The EDISON project (2015-2017) was focused on coordinating and supporting activities to foster creation of the Data Science profession in Europe (and beyond) that involved interaction with multiple stakeholders from academia, universities, standardisation bodies and professional organisations. The main outcome of the EDISON project is the EDISON Data Science Framework (EDSF) that includes the following components:

  • Data Science Competence Framework (CF-DS),
  • Data Science Body of Knowledge (DS-BoK), and
  • Data Science Model Curriculum (MC-DS), and Data Science Professional Profiles (DSPP).

The EDSF provides a conceptual basis for the Data Science Profession definition, targeted education and training, professional certification, organizational capacity building, and organisation and individual skills management and career transferability.

The definition of the Data Science Competence Framework (CF-DS) is a cornerstone component of the whole EDISON framework. CF-DS provides a basis for the Data Science Body of Knowledge (DS-BoK) and Model Curriculum (MC-DC) definitions, and further for the Data Science Professional Profiles definition and certification.

The CF-DS incorporates many of the underpinning principles of the European e-Competence Framework (e-CF3.0) and provides suggestions for e-CF3.0 extension with the Data Science related competences and skills.

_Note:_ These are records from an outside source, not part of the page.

/-! ### What the Alert Controller's work keeps -/

/-- What a taking, a judging and a source's becoming pending do, the head's moves among them. -/
structure AlertWork (s t : State) : Prop where
  outside : SameOutside s t
  noticed : Noticed s.le.frameNo s.cl t.cl
  ms : t.ms =
    { s.ms with
      queue := t.ms.queue, phase := t.ms.phase, doneList := t.ms.doneList, cues := t.ms.cues, holdAlert := t.ms.holdAlert }
  queue : t.ms.queue <:+ s.ms.queue
  moves : headMoves t ≤ headMoves s
  doneList : s.ms.doneList.length ≤ 8 → t.ms.doneList.length ≤ 8
  coherent : PhaseCoherent s.ms → PhaseCoherent t.ms
  results : t.sw.results = s.sw.results
  inRange : InRange s → InRange t
  service1 : s.alc.inService1 = true → t.alc.inService1 = true
  service2 : s.alc.inService2 = true → t.alc.inService2 = true
  records1 : (s.alc.inService1 = true → s.alc.cause1.isSome = true ∧ s.alc.link1.isSome = true) →
    t.alc.inService1 = true → t.alc.cause1.isSome = true ∧ t.alc.link1.isSome = true
  records2 : (s.alc.inService2 = true → s.alc.cause2.isSome = true ∧ s.alc.link2.isSome = true) →
    t.alc.inService2 = true → t.alc.cause2.isSome = true ∧ t.alc.link2.isSome = true
  /-- The hold stands exactly while level 2 is in service; where it stood without, it stands on. -/
  held : s.ms.holdAlert = s.alc.inService2 → t.ms.holdAlert = t.alc.inService2
  holds : s.ms.holdAlert = true → t.ms.holdAlert = true

theorem AlertWork.refl (s : State) : AlertWork s s :=
  ⟨.rfl, .refl _ _, rfl, List.suffix_rfl, le_rfl, id, id, rfl, id, id, id, id, id, id, id⟩

theorem AlertWork.trans {s t u : State} (h : AlertWork s t) (g : AlertWork t u) : AlertWork s u where
  outside := h.outside.trans g.outside
  noticed := by
    have hle := h.outside.2.1
    exact h.noticed.trans (hle ▸ g.noticed)
  ms := by rw [g.ms, h.ms]
  queue := g.queue.trans h.queue
  moves := g.moves.trans h.moves
  doneList hl := g.doneList (h.doneList hl)
  coherent hc := g.coherent (h.coherent hc)
  results := g.results.trans h.results
  inRange hr := g.inRange (h.inRange hr)
  service1 hs := g.service1 (h.service1 hs)
  service2 hs := g.service2 (h.service2 hs)
  records1 hs := g.records1 (h.records1 hs)
  records2 hs := g.records2 (h.records2 hs)
  held he := g.held (h.held he)
  holds hh := g.holds (h.holds hh)

theorem HeadWork.alert {s t : State} (h : HeadWork s t) : AlertWork s t where
  outside := h.outside
  noticed := h.noticed
  ms := by rw [h.ms]
  queue := h.queue
  moves := h.moves
  doneList := h.doneList
  coherent := h.coherent
  results := h.results
  inRange := h.inRange
  service1 hs := by rw [h.alc]; exact hs
  service2 hs := by rw [h.alc]; exact hs
  records1 hr := by rw [h.alc]; exact hr
  records2 hr := by rw [h.alc]; exact hr
  held he := by rw [h.alc, h.ms]; exact he
  holds hh := by rw [h.ms]; exact hh

theorem alertWork_take (s : State) (level : Level) (src : Source) : AlertWork s (s.take level src) := by
  have hact := acted_work s level src
  have hms := inService_ms s level src
  have halc := take_alc s level src
  have hnotice : Noticed s.le.frameNo s.cl (s.take level src).cl := by
    have hle : (s.inService level src).le = s.le := (inService_same s level src).2.1
    rw [take_cl]
    refine Noticed.trans ?_ (Noticed.one ⟨rfl, .inl rfl, rfl⟩ _)
    rw [← inService_cl s level src, ← hle]
    exact hact.noticed
  have hmoves : headMoves (s.inService level src) = headMoves s := by unfold headMoves; rw [hms]
  refine
    { outside := take_same s level src
      noticed := hnotice
      ms := by rw [take_ms, hact.ms, hms]
      queue := by have hq := hact.queue; rw [hms] at hq; rw [take_ms]; exact hq
      moves := by
        have hm := hact.moves
        rw [hmoves] at hm
        unfold headMoves at hm ⊢
        rw [take_ms]
        exact hm
      doneList := fun hl => by rw [take_ms]; exact hact.doneList (by rw [hms]; exact hl)
      coherent := fun hc => by rw [take_ms]; exact hact.coherent (by rw [hms]; exact hc)
      results := by rw [take_sw, hact.results, inService_sw]
      inRange := fun hr => ?_
      service1 := fun hs => by rw [halc]; cases level <;> first | rfl | exact hs
      service2 := fun hs => by rw [halc]; cases level <;> first | rfl | exact hs
      records1 := fun hr => by rw [halc]; cases level with | one => exact fun _ => ⟨rfl, rfl⟩ | two => exact hr
      records2 := fun hr => by rw [halc]; cases level with | one => exact hr | two => exact fun _ => ⟨rfl, rfl⟩
      held := fun he => ?_
      holds := fun hh => by rw [take_ms, hact.ms, hms]; simp [hh] }
  · have hr' := hact.inRange (inService_inRange level src hr)
    rw [inRange_iff] at hr' ⊢
    rw [take_sw]
    unfold State.axis at hr' ⊢
    rw [take_axes]
    exact hr'
  · rw [take_ms, hact.ms, hms, halc]
    cases level <;> simp [he]

theorem alertWork_sources (s : State) (x : Sources SourceState) : AlertWork s { s with alc := { s.alc with sources := x } } :=
  ⟨.of_cl rfl rfl rfl rfl rfl rfl rfl rfl, .refl _ _, rfl, List.suffix_rfl, le_rfl, id, id, rfl, id, id, id, id, id, id, id⟩

theorem alertWork_markDue (s : State) (d : Due) : AlertWork s (s.markDue d) := by
  cases d <;> exact alertWork_sources s _

theorem alertWork_recordRise (s : State) (src : Source) : AlertWork s (s.recordRise src) := alertWork_sources s _

theorem alertWork_dropFallen (s : State) : AlertWork s s.dropFallen := alertWork_sources s _

/-- A choice changes the model's choice fields alone. -/
theorem choose_eq (s : State) (n : Nat) :
    (s.choose n).2 = { s with schedule := (s.choose n).2.schedule, freeCount := (s.choose n).2.freeCount } := by
  unfold State.choose
  split <;> [rfl; (split <;> rfl)]

theorem alertWork_choose (s : State) (n : Nat) : AlertWork s (s.choose n).2 := by
  rw [choose_eq]
  exact ⟨.of_cl rfl rfl rfl rfl rfl rfl rfl rfl, .refl _ _, rfl, List.suffix_rfl, le_rfl, id, id, rfl, id, id, id, id, id, id, id⟩

theorem alertWork_judge (s : State) : AlertWork s s.judge.1 :=
  judge_keeps (P := AlertWork s) (fun _ h => h.trans (alertWork_dropFallen _)) (fun _ _ h => h.trans (alertWork_recordRise _ _)) s
    (.refl s)

theorem alertWork_settle (s : State) (due : List Due) : AlertWork s (s.settle due) :=
  settle_keeps (P := AlertWork s) (fun _ h => h.trans (alertWork_dropFallen _)) (fun _ _ h => h.trans (alertWork_recordRise _ _))
    (fun _ _ h => h.trans (alertWork_choose _ _)) (fun _ _ h => h.trans (alertWork_markDue _ _))
    (fun _ _ _ h => h.trans (alertWork_take _ _ _)) (fun _ _ h g => h.trans (headStep_work g).1.alert) due s (.refl s)

/-! ### A settling ends at rest -/

/-- The truths are judged: every fall and rise is recorded. -/
abbrev Judged (s : State) : Prop := s.dropFallen = s ∧ risings s = []

/-- The levels that can still be taken. -/
def takings (s : State) : Nat := (!s.alc.inService1).toNat + (!s.alc.inService2).toNat

theorem conditionTruth_alc (s : State) (x : Alerts) (src : Source) : conditionTruth { s with alc := x } src = conditionTruth s src := by
  cases src <;> rfl

theorem Sources.get_set {α : Type} (x : Sources α) (src j : Source) (v : α) :
    (x.set src v).get j = if j = src then v else x.get j := by
  split
  · next h => subst h; exact Sources.get_set_same x j v
  · next h => cases src <;> cases j <;> simp_all [Sources.set, Sources.get, Five.get_set]

@[simp] theorem Sources.get_mapSource {α β : Type} (g : Source → α → β) (x : Sources α) (src : Source) :
    (x.mapSource g).get src = g src (x.get src) := by
  cases src <;> simp [Sources.mapSource, Sources.get]

theorem Five.ext_get {α : Type} {x y : Five α} (h : ∀ k, x.get k = y.get k) : x = y := by
  obtain ⟨a, b, c, d, e⟩ := x
  obtain ⟨a', b', c', d', e'⟩ := y
  have h1 := h .swing
  have h2 := h .lift
  have h3 := h .pan
  have h4 := h .tilt
  have h5 := h .roll
  simp only [Five.get] at h1 h2 h3 h4 h5
  subst h1 h2 h3 h4 h5
  rfl

theorem Sources.ext_get {α : Type} {x y : Sources α} (h : ∀ src, x.get src = y.get src) : x = y := by
  have hf : x.feedbackStale = y.feedbackStale := Five.ext_get (fun k => h (.feedbackStale k))
  have hp : x.pinned = y.pinned := Five.ext_get (fun k => h (.pinned k))
  have hs : x.saturated = y.saturated := Five.ext_get (fun k => h (.saturated k))
  have hd : x.driveFault = y.driveFault := Five.ext_get (fun k => h (.driveFault k))
  have h0 := h .test
  have h1 := h .kill
  have h2 := h .linkSilent
  have h3 := h .horizonCoast
  have h4 := h .baseStale
  have h5 := h .storeParity
  cases x; cases y
  simp only [Sources.get] at *
  simp_all

theorem mem_allSources (src : Source) : src ∈ allSources := by
  cases src <;> first | decide | (next k => cases k <;> decide)

/-- The truths are judged exactly when every source's record of its condition is the truth that the state presents. -/
theorem judged_iff (s : State) :
    Judged s ↔ ∀ src, ((s.source src).truth = true → conditionTruth s src = true) ∧
      (conditionTruth s src = true → (s.source src).truth = true) := by
  have hdrop : s.dropFallen = s ↔ ∀ src, (s.source src).truth = true → conditionTruth s src = true := by
    constructor
    · intro h src ht
      have hx : fallenSource s src (s.source src) = s.source src := by
        have := congrArg (fun t : State => t.source src) h
        simpa [State.dropFallen, State.source] using this
      unfold fallenSource at hx
      by_contra hc
      rw [if_pos (by simpa [ht] using hc)] at hx
      have := congrArg SourceState.truth hx
      simp [ht] at this
    · intro h
      have hx : s.alc.sources.mapSource (fallenSource s) = s.alc.sources := by
        refine Sources.ext_get (fun src => ?_)
        rw [Sources.get_mapSource]
        unfold fallenSource
        rw [if_neg]
        simp only [Bool.and_eq_true, Bool.not_eq_true', not_and, Bool.not_eq_false]
        exact h src
      unfold State.dropFallen
      rw [hx]
  have hrise : risings s = [] ↔ ∀ src, conditionTruth s src = true → (s.source src).truth = true := by
    unfold risings risen
    rw [List.filter_eq_nil_iff]
    simp [mem_allSources]
  rw [Judged, hdrop, hrise]
  exact ⟨fun h src => ⟨h.1 src, h.2 src⟩, fun h => ⟨fun src => (h src).1, fun src => (h src).2⟩⟩

@[simp] theorem source_setSource (s : State) (src j : Source) (x : SourceState) :
    (s.setSource src x).source j = if j = src then x else s.source j := Sources.get_set _ _ _ _

theorem conditionTruth_setSource (s : State) (src j : Source) (x : SourceState) :
    conditionTruth (s.setSource src x) j = conditionTruth s j := conditionTruth_alc s _ j

@[simp] theorem source_recordRise (s : State) (src j : Source) :
    (s.recordRise src).source j = if j = src then { s.source src with truth := true } else s.source j := source_setSource _ _ _ _

theorem conditionTruth_recordRises (l : List Source) (s : State) (src : Source) :
    conditionTruth (l.foldl State.recordRise s) src = conditionTruth s src :=
  keeps_foldl (P := fun t => conditionTruth t src = conditionTruth s src)
    (fun _ _ h => (conditionTruth_setSource _ _ _ _).trans h) l s rfl

/-- The sources that rose are recorded as true; the others' records stay. -/
theorem source_recordRises (l : List Source) (s : State) (src : Source) :
    (l.foldl State.recordRise s).source src = if src ∈ l then { s.source src with truth := true } else s.source src := by
  induction l generalizing s with
  | nil => rfl
  | cons a l ih =>
    rw [List.foldl_cons, ih]
    by_cases hl : src ∈ l <;> by_cases ha : src = a
    all_goals simp [hl, ha]

theorem source_dropFallen (s : State) (src : Source) : s.dropFallen.source src = fallenSource s src (s.source src) :=
  Sources.get_mapSource _ _ _
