-- ==== Sys2Proof/Decode.lean ====
section
/-!
DEFINITION. The command that a word spells by the bits of spec/opcode_table.json. The table gives no row any bits (every
row's fields are empty), so no word spells a command.
-/
namespace Sys2Proof

/-- No row of the table gives bits, so no word spells a command (log 15). -/
def decodeTableWord (_nbits _w : Nat) : Option Instr := none

end Sys2Proof
end

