-- ==== Sys2Proof/Machine/State.lean ====
section
/-!
DEFINITION. The state of the device as plain data: every register, store, queue, counter, mode and pin that the spec
gives it, the model's own few fields (each marked MODEL), the queue of waiting commands, and the state at reset. Each
field's docstring gives its width, the rule of spec/ that names it and its value at reset.
-/
namespace Sys2Proof.Machine

/-- Why the machine stops. -/
inductive Fault where
  /-- Raised by HBM_READ, HBM_FULL_WRITE, HBM_PARTIAL_WRITE and PATROL_READ on an address at which R154 and R179 say that
  no memory exists or that no requester reaches. Safe: the model stops where the hardware has no such access. -/
  | absentAddress (pa : Nat)
  deriving DecidableEq, Repr

/-- Why a command has no meaning. -/
inductive Refusal where
  /-- Raised by an arm of exec whose command has no meaning yet. Safe: nothing is claimed of it. -/
  | notModelled (mnemonic : String)
  deriving DecidableEq, Repr

/-- A sparse table: keys strictly rising, no entry equal to what an unlisted key reads as. -/
abbrev Tbl (α : Type) := List (Nat × α)

/-- A byte memory in canonical form: addresses strictly rising, no entry of value zero. -/
abbrev Memory := List Host.Cell

/-- The reason codes of R426. -/
inductive Reason where
  | ok | fieldRange | fieldConflict | lockedWhileEnabled | notReady | engineAbsent | notOwner | labelDenied
  | thresholdUnmet | lifecycleDenied | secretsPresent | busyUpdate | tickOverrun | waitTimeout | deadlock | memberLate
  | memberLost | leaseRefused | integrityFail | metadataFail | illegalSlot | inconsistentBundle | nonfinite
  | capacityDrop | staleData | hungUnit | modeMismatch | unsignedCode | leaseExpired | waitDeadline
  | charterMismatch | portDown | scrubPending | hostStall | poisoned
  deriving DecidableEq, Repr

/-- Power modes (R22, R399). -/
inductive PowerMode where
  | open | draft | steady
  deriving DecidableEq, Repr

/-- What the device as a whole is doing (R374, R380, R410): unpowered, in service, in recovery (R327), stopped in
SCRAPPED (R348), in L3, halted in lockdown or after a trip, or waiting for its power to be removed (L4). -/
inductive Phase where
  | unpowered | running | recovery | scrapped | l3 | lockdown | tripped | l4
  deriving DecidableEq, Repr
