-- ==== Sys2Proof/Machine/Wire.lean ====
section
/-!
DEFINITION. Rally packets on the wire (10, 14): pair keys, the header in network order, sealing, and the frame.
-/
namespace Sys2Proof.Machine

/-- A member's number for the switch. -/
def switchNo : Nat := 0xFFFF

/-- The pair key of two members of a group for an epoch (R342). -/
def pairKey (job : List Byte) (group a b epoch : Nat) : BitVec 256 :=
  Config.hkdfExpand job (ascii "TY2-RLY" ++ natBe 2 group ++ natBe 2 (min a b) ++ natBe 2 (max a b) ++ natBe 4 epoch)

/-! ## The header (R235) -/

/-- The 48-byte header of a packet, in network byte order. -/
def packetHead (p : Packet) : List Byte :=
  natBe 1 (16 + p.typ) ++ natBe 1 (b2n p.nonfinite + 2 * b2n p.last + 4 * b2n p.capDrop) ++ natBe 2 p.epoch ++
  natBe 2 p.group ++ natBe 2 p.src ++ natBe 2 p.dst ++ natBe 2 p.len ++ natBe 4 (b2n p.unreliable * 2 ^ 31 + p.psn) ++
  natBe 4 p.collSeq ++ natBe 2 p.step ++ natBe 1 p.sub ++ natBe 1 p.dtop ++ natBe 4 p.chunk ++ natBe 4 p.offset ++
  natBe 2 p.contrib ++ natBe 2 p.label.toNat ++ natBe 2 p.parties.toNat ++ natBe 2 p.lease ++ natBe 4 p.arg ++ natBe 4 0

/-- A field of a header. -/
def headField (h : List Byte) (off n : Nat) : Nat := beNat (slice h off n)

/-- The packet that a header and a payload in clear make. -/
def headPacket (h payload : List Byte) : Packet :=
  let flags := headField h 0x01 1
  let psn := headField h 0x0C 4
  { typ := headField h 0x00 1 % 16, nonfinite := bitAt flags 0, last := bitAt flags 1, capDrop := bitAt flags 2
    epoch := headField h 0x02 2, group := headField h 0x04 2, src := headField h 0x06 2, dst := headField h 0x08 2
    len := headField h 0x0A 2, unreliable := bitAt psn 31, psn := psn % 2 ^ 31, collSeq := headField h 0x10 4
    step := headField h 0x14 2, sub := headField h 0x16 1, dtop := headField h 0x17 1, chunk := headField h 0x18 4
    offset := headField h 0x1C 4, contrib := headField h 0x20 2, label := BitVec.ofNat 16 (headField h 0x22 2)
    parties := BitVec.ofNat 16 (headField h 0x24 2), lease := headField h 0x26 2, arg := headField h 0x28 4
    payload := payload }

/-- Version 1, a known type, every reserved field zero (R235, R238). -/
def headOk (h : List Byte) : Bool :=
  let vt := headField h 0x00 1
  vt / 16 == 1 && 1 ≤ vt % 16 && vt % 16 ≤ 6 && headField h 0x01 1 < 8 && headField h 0x2C 4 == 0

/-! ## Sealing (R236) -/

/-- EPOCH, GROUP, SRC, DST and PSN. -/
def packetNonce (h : List Byte) : List Byte := slice h 0x02 8 ++ slice h 0x0C 4

/-- A packet sealed under its pair's key. -/
def sealPacket (key : BitVec 256) (p : Packet) : Sent :=
  let h := packetHead p
  let c := gcmText key (packetNonce h) p.payload
  { pkt := p, body := c ++ gcmTag key (packetNonce h) h c }

/-- The ciphertext and the tag in a frame whose header gives LEN. -/
def frameCipher (f : Frame) : List Byte := f.rest.take (headField f.head 0x0A 2)
def frameTag (f : Frame) : List Byte := (f.rest.drop (headField f.head 0x0A 2)).take 16

/-- The tag of a frame verifies under a key (R236, R238). -/
def tagVerifies (key : BitVec 256) (f : Frame) : Bool :=
  gcmTag key (packetNonce f.head) f.head (frameCipher f) == frameTag f

/-- The packet of a frame opened under a key. -/
def openPacket (key : BitVec 256) (f : Frame) : Packet :=
  headPacket f.head (gcmText key (packetNonce f.head) (frameCipher f))

/-! ## The frame -/

/-- The UDP checksum of RFC 768 over a byte string: the ones' complement of the ones'-complement sum, 0 sent as 0xFFFF. -/
def udpSum (l : List Byte) : Nat :=
  let s := ((List.range ((l.length + 1) / 2)).map fun i => beNat (slice l (2 * i) 2)).foldl (· + ·) 0
  let c := 0xFFFF - (if s = 0 then 0 else (s - 1) % 0xFFFF + 1)
  if c = 0 then 0xFFFF else c

/-- The Ethernet II frame of a Rally header and what follows it, from a port to an IPv6 address and a UDP port (R230, R232,
R235). -/
def etherFrame (x : Port) (half srcPort dstPort : Nat) (dest : BitVec 128) (body : List Byte) : List Byte :=
  let src := natBe 8 x.ipHi.toNat ++ natBe 8 x.ipLo.toNat
  let dst := natBe 16 dest.toNat
  let n := body.length + 8
  let ports := natBe 2 srcPort ++ natBe 2 dstPort ++ natBe 2 n
  let sum := udpSum (src ++ dst ++ natBe 4 n ++ natBe 4 17 ++ ports ++ natBe 2 0 ++ body)
  natBe 6 (if half = 0 then x.hop0 else x.hop1) ++ natBe 6 x.mac ++
    (if x.tagEn then natBe 2 0x8100 ++ natBe 2 (x.pcp * 8192 + x.vid) else []) ++ natBe 2 0x86DD ++
    natBe 4 (6 * 2 ^ 28 + x.dscp * 2 ^ 22) ++ natBe 2 n ++ natBe 1 17 ++ natBe 1 64 ++ src ++ dst ++ ports ++ natBe 2 sum ++ body

end Sys2Proof.Machine
end

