/-- A new entry in the table; its physical regions are bound to its key domain (R158, R178). -/
def installEntry (o c i : Nat) (e : RegEntry) (d : Dev) : Dev :=
  let d := setEntry o c i e d
  if !entValid e then d
  else
    let d := bindRegion (entReg0 e) (entDomain e) (useDomain (getSht d o).vf (entDomain e) d)
    if entVersioned e then bindRegion (entReg1 e) (entDomain e) d else d

/-- A region-table change takes effect (R158). -/
def entryEffect (o : Nat) (d : Dev) : Dev :=
  match (getSeq d o).mgmt with
  | .region c i e false _ =>
    let w := resolvedBy d o c i
    setSeq o (fun s => { s with mgmt := .region c i e true w }) (installEntry o c i e d)
  | .destroy c _ => { d with rtab := dropRange ((16 * o + c) * 4096) ((16 * o + c) * 4096 + 4096) d.rtab }
  | _ => d

/-- A transfer or rally step still runs. -/
def stillRuns (d : Dev) (id : Nat) : Bool := d.xfers.any (fun x => x.cmd == id) || d.steps.any fun x => x.cmd == id

/-- A region command completes once every transfer that resolved the old entry has ended (R158). -/
def regionComplete (o : Nat) (d : Dev) : Dev :=
  match (getSeq d o).mgmt with
  | .region _ _ _ true w => if w.any (stillRuns d) then d else endMgmt o .ok d
  | .destroy c _ =>
    if d.rtab.any fun e => e.1 / 4096 == 16 * o + c then d
    else endMgmt o .ok (setCtx o c (fun _ => Ctx.zero) d)
  | _ => d

/-- A deferred IMAGE_RELEASE completes with the last LAUNCH that names the slot (R227). -/
def imageReleased (o : Nat) (d : Dev) : Dev :=
  match (getSeq d o).mgmt with
  | .imageRelease c s =>
    if (launchesOf d o c s).isEmpty then endMgmt o .ok (setImg o c s (fun _ => ImgSlot.zero) d) else d
  | _ => d

/-! ## The commands -/

/-- CTX_CREATE (R227). -/
def execCtxCreate (by_ : Issuer) (o : Fin 8) (ctx : Nat) (seed : DWord) (nfObj : Nat) (s : State) :
    Host.Outcome State Fault Refusal :=
  .next { s with dev := whenIssuer by_ (mgmtCommand by_ o (.ctxCreate ctx seed nfObj)) s.dev }

/-- CTX_START (R202). -/
def execCtxStart (by_ : Issuer) (o : Fin 8) (ctx : Nat) (s : State) : Host.Outcome State Fault Refusal :=
  .next { s with dev := whenIssuer by_ (mgmtCommand by_ o (.ctxStart ctx)) s.dev }

/-- CTX_START_EFFECT (R202). -/
def execCtxStartEffect (o : Fin 8) (s : State) : Host.Outcome State Fault Refusal :=
  .next { s with dev := whenLive (startEffect o) s.dev }

/-- CTX_STOP_DRAIN (R203). -/
def execCtxStopDrain (by_ : Issuer) (o : Fin 8) (ctx : Nat) (s : State) : Host.Outcome State Fault Refusal :=
  .next { s with dev := whenIssuer by_ (mgmtCommand by_ o (.ctxStop ctx 0)) s.dev }

/-- CTX_STOP_PREEMPT (R203). -/
def execCtxStopPreempt (by_ : Issuer) (o : Fin 8) (ctx : Nat) (s : State) : Host.Outcome State Fault Refusal :=
  .next { s with dev := whenIssuer by_ (mgmtCommand by_ o (.ctxStop ctx 1)) s.dev }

The CF-DS and DSPP have also adopted and intend to comply with the structure of European ICT Professional Profiles and European Skills, Competences, Occupations (ESCO) Framework. Corresponding information is provided in both documents CF-DS and DSPP.

This presented Data Science Competence Framework definition is based on the analysis of existing frameworks for Data Science and ICT competences and skills, and supported by the analysis of the demand side for Data Scientist profession in industry and research. The presented CF-DS Release 3 is extended with the skills and knowledge subjects/units related to competences groups. The document also refined the Data Science workplace) skills definition that includes the Data Science professional skills (Acting and thinking like Data Scientist) and the definition of the general “soft” skills often referred to as 21st Century skills.

Currently EDSF is maintained by the EDISON Community initiative (coordinated by University of Amsterdam) with the Github working area.

What are the target professional groups for the EDISON project implementation? Is there a variety of professional roles, domains and uses for which EDISON is applicable?

The Data Science Professional Profiles (DSPP) defines the whole set of professional profiles related to Data Science, Data Management and Governance, and Data Stewardship. DSPP defines 22 profiles from desk and support workers to enter data to Big Data infrastructure management, Data Science and Analytics professionals, and organisational management profiles (e.g. Chief Data Scientist, Chief Data Officer, etc.). The EDSF is also applicable and provides a set of tools to define other Data Science and Analytics (DSA) enabled professions in other science, industry and business domains and sectors.

How can EDISON be extended or adapted for particular or specific uses?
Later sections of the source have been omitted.